# Any chance JMFS will work on a Roamio?



## c-collins (Sep 27, 2003)

Planning on getting a Roamio. If current tools work might I will get a plus and upgrade it myself to 4 or 5 Terabytes. Otherwise I would go for the pro and probably still end up upgrading it.

Anyone care to speculate?


----------



## P42 (Jan 7, 2003)

It would be pure speculation at this early stage 
But, we do know that something has changed, as the Premiere maxed out at 2TB drives, so at minimal changes would need to be made to the tools to support what ever new partition layout, or new file system or magic was used. Couple that with minor changes to recognize the new platform and it's shipping disks.

Of course it is also possible that Tivo has locked things down, and drive upgrades will not be possible. This was the case for a while with the Premieres.

If you need more that 1TB anytime in the next 6 months, and want a new Tivo now, go big, go Pro. If you can wait a little, then wait a week or so till some smart folks pop the box open and see what works. The changes might be simple, they might not be.


----------



## NYHeel (Oct 7, 2003)

Yeah, I think I'm going to wait to see about drive upgrades. I don't want to wait six months but I can at least wait a few weeks.


----------



## Am_I_Evil (Apr 7, 2009)

Well whatever they're doing Weaknees has already figured out the upgrade method...hopefully something is posted here soon...


----------



## mr.unnatural (Feb 2, 2006)

Tivo has a long track record of finding ways to prevent upgrades using existing tools as well as new ways to thwart hackers with each new platform. Chances are good this won't be any different.


----------



## lessd (Jan 23, 2005)

mr.unnatural said:


> Tivo has a long track record of finding ways to prevent upgrades using existing tools as well as new ways to thwart hackers with each new platform. Chances are good this won't be any different.


Or new designs for better performance just make old upgrade tool not work, I do not think TiVo is spending time to prevent hard drives upgrades, all TiVo would have to do is on the initial setup put the hard drive SN into flash and look for that SN on boot, that would end hard drive upgrades for TiVos.


----------



## unitron (Apr 28, 2006)

c-collins said:


> Planning on getting a Roamio. If current tools work might I will get a plus and upgrade it myself to 4 or 5 Terabytes. Otherwise I would go for the pro and probably still end up upgrading it.
> 
> Anyone care to speculate?


I'll speculate you should get another drive of the same size or larger and dd the original one first thing.


----------



## mr.unnatural (Feb 2, 2006)

lessd said:


> Or new designs for better performance just make old upgrade tool not work, I do not think TiVo is spending time to prevent hard drives upgrades, all TiVo would have to do is on the initial setup put the hard drive SN into flash and look for that SN on boot, that would end hard drive upgrades for TiVos.


If they did that then we'd be looking at an EEPROM hack just to upgrade the drive.
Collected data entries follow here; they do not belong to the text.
/-- As many steps as requests are outstanding serve all of them, in the order the choices make. -/
theorem run_serves_all (n : Nat) (s : State) (hn : s.pending.length = n) :
    ∃ (t : State) (order : List Submission), Host.Core.run Sys2Proof.core n s = .next t ∧ t.pending = [] ∧
      order.Perm s.pending ∧ t.answered = s.answered ++ order.map (ruleAnswer s) ∧
      t.cmdTable = s.cmdTable ∧ t.subTable = s.subTable := by
  induction n generalizing s with
  | zero =>
    have hnil : s.pending = [] := List.length_eq_zero_iff.mp hn
    exact ⟨s, [], rfl, hnil, by simp [hnil], by simp, rfl, rfl⟩
  | succ n ih =>
    have hne : s.pending ≠ [] := List.ne_nil_of_length_eq_add_one hn
    obtain ⟨u, before, p, after, hp, hstep, hu, hua, huc, hub, -⟩ := step_answers_one hne
    obtain ⟨t, order, hrun, ht, hperm, hta, htc, htb⟩ := ih u (by simp [hp, hu] at hn ⊢; omega)
    refine ⟨t, p :: order, (run_succ_of_step hstep n).trans hrun, ht, ?_, ?_, htc.trans huc, htb.trans hub⟩
    · rw [hp]
      exact ((hu ▸ hperm).cons p).trans List.perm_middle.symm
    · simp [hta, hua, ruleAnswer_congr huc hub]

/-- Settles O48: by induction on the number of requests outstanding. -/
theorem runAnswersEveryRequestOnce : Obligations.RunAnswersEveryRequestOnce := by
  intro s
  obtain ⟨t, order, hrun, ht, hperm, hrest⟩ := run_serves_all _ s rfl
  exact ⟨t, order, hrun, ht, fun requester => runEnded_of_pending_nil t requester ht, hperm, hrest⟩

/-! ### The requests a requester has sent -/

theorem step_keeps_sentBy (q : Fin Config.requesters) (s : State) :
    ∃ t, step s = .next t ∧ (sentBy q t).Perm (sentBy q s) := by
  by_cases h : s.pending = []
  · exact ⟨s, step_idle h, .refl _⟩
  · obtain ⟨t, before, p, after, hp, hstep, ht, ha, -, -, -⟩ := step_answers_one h
    have hrec : t.received q = s.received q ++ _ := received_of_served (served := [p]) ha q
    refine ⟨t, hstep, ?_⟩
    by_cases hq : p.requester = q
    · have hmid := (List.perm_middle (a := p.request)
        (l₁ := (before.filter fun x => decide (x.requester = q)).map Submission.request)
        (l₂ := (after.filter fun x => decide (x.requester = q)).map Submission.request)).symm
      simpa [sentBy, hrec, ht, hp, hq] using hmid.append_left ((s.received q).map Answer.request)
    · simp [sentBy, hrec, ht, hp, hq]

theorem sentBy_submit (q : Fin Config.requesters) (s : State) (requester : Fin Config.requesters) (request : Request) :
    sentBy q (s.submit requester request) = sentBy q s ++ if requester = q then [request] else [] := by
  by_cases hq : requester = q <;> simp [sentBy, hq]

theorem runEnded_iff_received_eq_sentBy (q : Fin Config.requesters) (s : State) :
    s.runEnded q = true ↔ (s.received q).map Answer.request = sentBy q s := by
  rw [runEnded_iff, sentBy, List.self_eq_append_right, List.map_eq_nil_iff, List.filter_eq_nil_iff]
  simp

/-- Settles O50: a step moves the request it answers from one half of its sender's list to the other. -/
theorem runEndsWhenOwnRequestsAreAnswered : Obligations.RunEndsWhenOwnRequestsAreAnswered :=
  fun s q => ⟨step_keeps_sentBy q s, sentBy_submit q s, runEnded_iff_received_eq_sentBy q s⟩

/-! ### Requester programs -/

theorem programAnswers_length {q : Fin Config.requesters} {cmds subs : RegistryTable} {lines : List Line}
    {named : Named} {answers : List Answer} (h : programAnswers q cmds subs lines named = some answers) :
    answers.length = lines.length := by
  induction lines generalizing named answers with
  | nil =>
    obtain rfl : [] = answers := by simpa [programAnswers] using h
    rfl
  | cons l rest ih =>
    cases hl : lineEncoding named l with
    | none => simp [programAnswers, hl] at h
    | some r =>
      simp only [programAnswers, hl, Option.map_eq_some_iff] at h
      obtain ⟨later, hlater, rfl⟩ := h
      simp [ih hlater]

theorem runLine_none {q : Fin Config.requesters} {l : Line} {run : ProgramRun}
    (h : lineEncoding run.named l = none) : runLine q l run = none := by
  simp only [runLine, h]

/-- A program with a line whose operand has no value has no run. -/
theorem runLines_none {q : Fin Config.requesters} {lines : List Line} {run : ProgramRun}
    (h : programAnswers q run.block.cmdTable run.block.subTable lines run.named = none) :
    runLines q lines run = none := by
  induction lines generalizing run with
  | nil => simp [programAnswers] at h
  | cons l rest ih =>
    cases hl : lineEncoding run.named l with
    | none => simp only [runLines, runLine_none hl]
    | some r =>
      obtain ⟨t, hline, -, hc, hb, -⟩ := runLine_reads_own_answer q l run r hl
      simp only [programAnswers, hl, Option.map_eq_none_iff] at h
      simp only [runLines, hline]
      exact ih (by simpa [hc, hb] using h)

/-- A program whose operands have values runs to its end and receives the answers R178 gives it, after those of the
lines before. -/
theorem runLines_receives {q : Fin Config.requesters} {lines : List Line} {run : ProgramRun} {answers : List Answer}
    (h : programAnswers q run.block.cmdTable run.block.subTable lines run.named = some answers) :
    ∃ last, runLines q lines run = some last ∧ last.received = run.received ++ answers ∧
      last.block.cmdTable = run.block.cmdTable ∧ last.block.subTable = run.block.subTable ∧
      (lines ≠ [] ∨ run.block.runEnded q = true → last.block.runEnded q = true) ∧
      (run.block.runEnded q = true → last.block.received q = run.block.received q ++ answers) := by
  induction lines generalizing run answers with
  | nil =>
    obtain rfl : [] = answers := by simpa [programAnswers] using h
    exact ⟨run, rfl, by simp, rfl, rfl, by simp, by simp⟩
  | cons l rest ih =>
    cases hl : lineEncoding run.named l with
    | none => simp [programAnswers, hl] at h
    | some r =>
      obtain ⟨t, hline, hend, hc, hb, hrec⟩ := runLine_reads_own_answer q l run r hl
      simp only [programAnswers, hl, Option.map_eq_some_iff] at h
      obtain ⟨later, hlater, rfl⟩ := h
      obtain ⟨last, hlast, hgot, hcmd, hsub, hended, hadded⟩ :=
        ih (run := ⟨_, run.received ++ [⟨q, r, _⟩], t⟩) (by simpa only [hc, hb] using hlater)
      refine ⟨last, by simpa only [runLines, hline] using hlast, by simp [hgot], hcmd.trans hc, hsub.trans hb,
        fun _ => hended (.inr hend), fun h0 => ?_⟩
      simp [hadded hend, hrec h0]

/-- Settles O51: by induction on the lines, each of which reads its own answer. -/
theorem programReceivesItsOwnResponses : Obligations.ProgramReceivesItsOwnResponses := by
  intro q lines s
  refine ⟨fun h => runLines_none (run := .start s) h, fun answers h => ?_⟩
  obtain ⟨run, hrun, hgot, hc, hb, hended, hadded⟩ := runLines_receives (run := .start s) h
  exact ⟨run, hrun, hgot, programAnswers_length h, hc, hb, fun hne => hended (.inl hne),
    fun h0 => ⟨hended (.inr h0), hadded h0⟩⟩

end Sys2Proof.Proofs
end

section
/-! PROOF. The encoding family: requests and their operations, what the escaper and the encoder lay out on the wire, the
status bytes, and the text forms. -/

namespace Sys2Proof.Proofs

open Sys2Proof.Machine Sys2Proof.Safety Sys2Proof.Laws

/-! ### Requests and operations (R62, R63, R69) -/

@[simp] theorem encode_op (i : Instr) : (encode i).op = opOf i := by cases i <;> rfl

@[simp] theorem clearIgnored_op (r : Request) : (clearIgnored r).op = r.op := by
  unfold clearIgnored
  split <;> rfl

theorem opOf_range (i : Instr) : 1 ≤ (opOf i).toNat ∧ (opOf i).toNat ≤ 5 := by
  cases i <;> simp [opOf]

@[simp] theorem ofBytes_toBytes (r : Request) : Request.ofBytes r.toBytes = r := rfl

theorem decodeBytes_encodeBytes (i : Instr) : decodeBytes (encodeBytes i) = .ok i := by
  rw [decodeBytes, encodeBytes, ofBytes_toBytes, decode_encode]

/-- A request that decodes differs from its operation's request in ignored fields alone. -/
theorem encode_of_decode {r : Request} {i : Instr} (h : decode r = .ok i) : encode i = clearIgnored r := by
  obtain ⟨op, hdr, len, data⟩ := r
  simp only [decode] at h
  split_ifs at h
  all_goals
    cases h
    subst op
    rfl

theorem decode_eq_ok_iff (r : Request) (i : Instr) : decode r = .ok i ↔ encode i = clearIgnored r :=
  ⟨encode_of_decode, fun h => by rw [← decode_clearIgnored, ← h, decode_encode]⟩

theorem op_range_of_decode {r : Request} {i : Instr} (h : decode r = .ok i) :
    1 ≤ r.op.toNat ∧ r.op.toNat ≤ 5 := by
  have hop : opOf i = r.op := by simpa using congrArg Request.op (encode_of_decode h)
  exact hop ▸ opOf_range i

/-- Settles O41: clearing the ignored fields of a request that decodes gives its operation's request, and decoding
does not see the clearing. -/
theorem decodeAndEncodeAgree : Obligations.DecodeAndEncodeAgree := by
  refine ⟨decodeBytes_encodeBytes, fun r i => ⟨fun h => ?_, fun h => ?_⟩⟩
  · obtain ⟨hlow, hhigh⟩ := op_range_of_decode h
    exact ⟨hlow, hhigh, encode_of_decode h⟩
  · obtain ⟨-, -, henc⟩ := h
    exact (decode_eq_ok_iff r i).mpr henc

/-- Settles O42: by running the decoder on each word. -/
theorem opcodeWordsDecode : Obligations.OpcodeWordsDecode := by
  unfold Obligations.OpcodeWordsDecode
  decide

/-! ### Reserved codes (R63) -/

/-- The rules refuse a request whose op is reserved, since no operation's op is. -/
theorem requestResponse_of_reserved (cmds subs : RegistryTable) {r : Request}
    (h : r.op.toNat = 0 ∨ 5 < r.op.toNat) : requestResponse cmds subs r = .refused .badOp := by
  cases hd : decode r with
  | ok i =>
    have := op_range_of_decode hd
    omega
  | error e =>
    cases e
    simp only [requestResponse, hd, rejectReason]

/-- A chosen request is taken into service, and nothing else but the counter changes. -/
theorem serve_of_choose {s s' : State} {p : Submission} (h : s.choose = some (p, s')) :
    ∃ others, s' = s.serve p others := by
  simp only [State.choose, Option.map_eq_some_iff, Prod.mk.injEq] at h
  obtain ⟨⟨_, others⟩, -, rfl, hs⟩ := h
  exact ⟨others, hs.symm⟩

/-- Settles O31: the step delivers the answer of the rules to the chosen request, and that is the refusal. -/
theorem reservedOpIsRefused : Obligations.ReservedOpIsRefused := by
  intro s s' p hc hop
  obtain ⟨others, rfl⟩ := serve_of_choose hc
  refine ⟨_, others, rfl, step_of_choose hc, ?_⟩
  rw [requestResponse_of_reserved _ _ hop]
  exact served_deliver _ _ _ _

/-! ### Status bytes (R65, R148) -/

theorem statusByte_le (response : Response) : (statusByte response).toNat ≤ 3 := by
  rcases response with _ | (_ | _ | _) <;> simp [statusByte]

theorem statusByte_eq_zero_iff (response : Response) :
    statusByte response = 0x00#8 ↔ ∃ r, resultOf response = some r := by
  rcases response with _ | (_ | _ | _) <;> simp [statusByte, resultOf]

/-- Settles O34: by the table of the status bytes. -/
theorem statusBytesAreThoseListed : Obligations.StatusBytesAreThoseListed :=
  ⟨fun _ => rfl, rfl, rfl, rfl, fun response => ⟨statusByte_le response, statusByte_eq_zero_iff response⟩⟩

/-! ### The on-wire form of an envelope (R57, R87) -/

theorem wireByte_length (b : U8) : (wireByte b).length = 1 + if b ∈ protectedSet then 1 else 0 := by
  rcases wireByte_cases b with ⟨hb, hw⟩ | ⟨hb, hw, -⟩ <;> simp [hw, hb]

theorem length_flatMap_wireByte (data : List U8) :
    (data.flatMap wireByte).length = data.length + protectedCount data := by
  induction data with
  | nil => rfl
  | cons b data ih =>
    simp only [protectedCount] at ih
    simp only [List.flatMap_cons, List.length_append, wireByte_length, ih, protectedCount, List.countP_cons,
      List.length_cons, decide_eq_true_eq]
    omega

theorem protectedCount_le (data : List U8) : protectedCount data ≤ data.length := List.countP_le_length

/-- A complement that stands for a protected byte is not protected itself. -/
theorem complement_not_protected {c : U8} (h : c ∈ [0x00#8, 0x01#8, 0x02#8]) : c ∉ protectedSet := by
  have hall : ∀ c ∈ [0x00#8, 0x01#8, 0x02#8], c ∉ protectedSet := by decide
  exact hall c h

/-- Of the protected values the escaped form holds 0xFD alone. -/
theorem mem_escaped {data : List U8} {x : U8} (h : x ∈ data.flatMap wireByte) : x = 0xFD#8 ∨ x ∉ protectedSet := by
  obtain ⟨b, -, hx⟩ := List.mem_flatMap.mp h
  rcases wireByte_cases b with ⟨hb, hw⟩ | ⟨-, hw, hc⟩
  · obtain rfl : x = b := by simpa [hw] using hx
    exact .inr hb
  · rw [hw, List.mem_pair] at hx
    rcases hx with rfl | rfl
    · exact .inl rfl
    · exact .inr (complement_not_protected hc)

theorem header_not_mem_escaped (data : List U8) : 0xFE#8 ∉ data.flatMap wireByte := fun h => by
  simpa [protectedSet] using mem_escaped h

theorem tail_not_mem_escaped (data : List U8) : 0xFF#8 ∉ data.flatMap wireByte := fun h => by
  simpa [protectedSet] using mem_escaped h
I can't see Tivo doing that because it would cause them too much grief to refurbish Tivos for resale or as a warranty replacement.

I wasn't trying to imply that Tivo was purposely trying to prevent us from upgrading drives. It just tends to turn out that way. As for performance improvements, it's more like adding useless features with little or no improvement to the overall functionality. Tivos have certainly come a long way since the early days, but they'd probably still be mired in the original OS if it weren't for competition from DirecTV, Dish, and the cablecos.


----------



## jmbach (Jan 1, 2009)

My speculation is a definite maybe. The APM of the 4 tuner units has been modified ever so slightly. I assumed it was in preparation for larger hard drives. JMFS works with those units. If I can see the APM of a Roamio, then that would help me confirm my assumption (and also perhaps provide a way of expanding the 4 tuner units to larger than 2TB.) The kicker would be if the OS JMFS is running off of supports larger than 2TB and if JMFS as written supports larger drives. I, unfortunately, am not a Java programmer so I do not know. If any Java programmers out there can look at JMFS source and see, that would be great. 
The only other question is if Tivo changed anything else in their code. When they went from S3 to S4, they changed something that would not allow paired partitions to work. From S3 and earlier units, expansion was done by partition pairs. A MFS app and media partition. With the S4 units, if partitions were added in pairs, the media partition was "deleted." Consequently, the partition pair was coalesced into a single partition which the TiVo liked and we were able to expand. Perhaps TiVo was trying to prevent expansion was the reason for the change. If that is the case, then they might change the code so that any extra partitions that are located on the same drive as the original partitions might be ignored / deleted. In that case, we might be hosed and the only way to expand would be to rewrite the original partitions larger to fill the space available. We won't know any of this until some brave soul is ready to take the plunge and willing to experiment a little. First by using DvrBARS and make a backup of a virgin drive. In the meantime we wait.


----------



## lessd (Jan 23, 2005)

mr.unnatural said:


> If they did that then we'd be looking at an EEPROM hack just to upgrade the drive. I can't see Tivo doing that because it would cause them too much grief to refurbish Tivos for resale or as a warranty replacement.
> .


To hack any TiVo EEPROM would most likely require some plug in hardware, I sure TiVo will not make it as easy as the BIOS on most computers. But hopefully TiVo did not do this.


----------



## jmbach (Jan 1, 2009)

lessd said:


> To hack any TiVo EEPROM would most likely require some plug in hardware, I sure TiVo will not make it as easy as the BIOS on most computers. But hopefully TiVo did not do this.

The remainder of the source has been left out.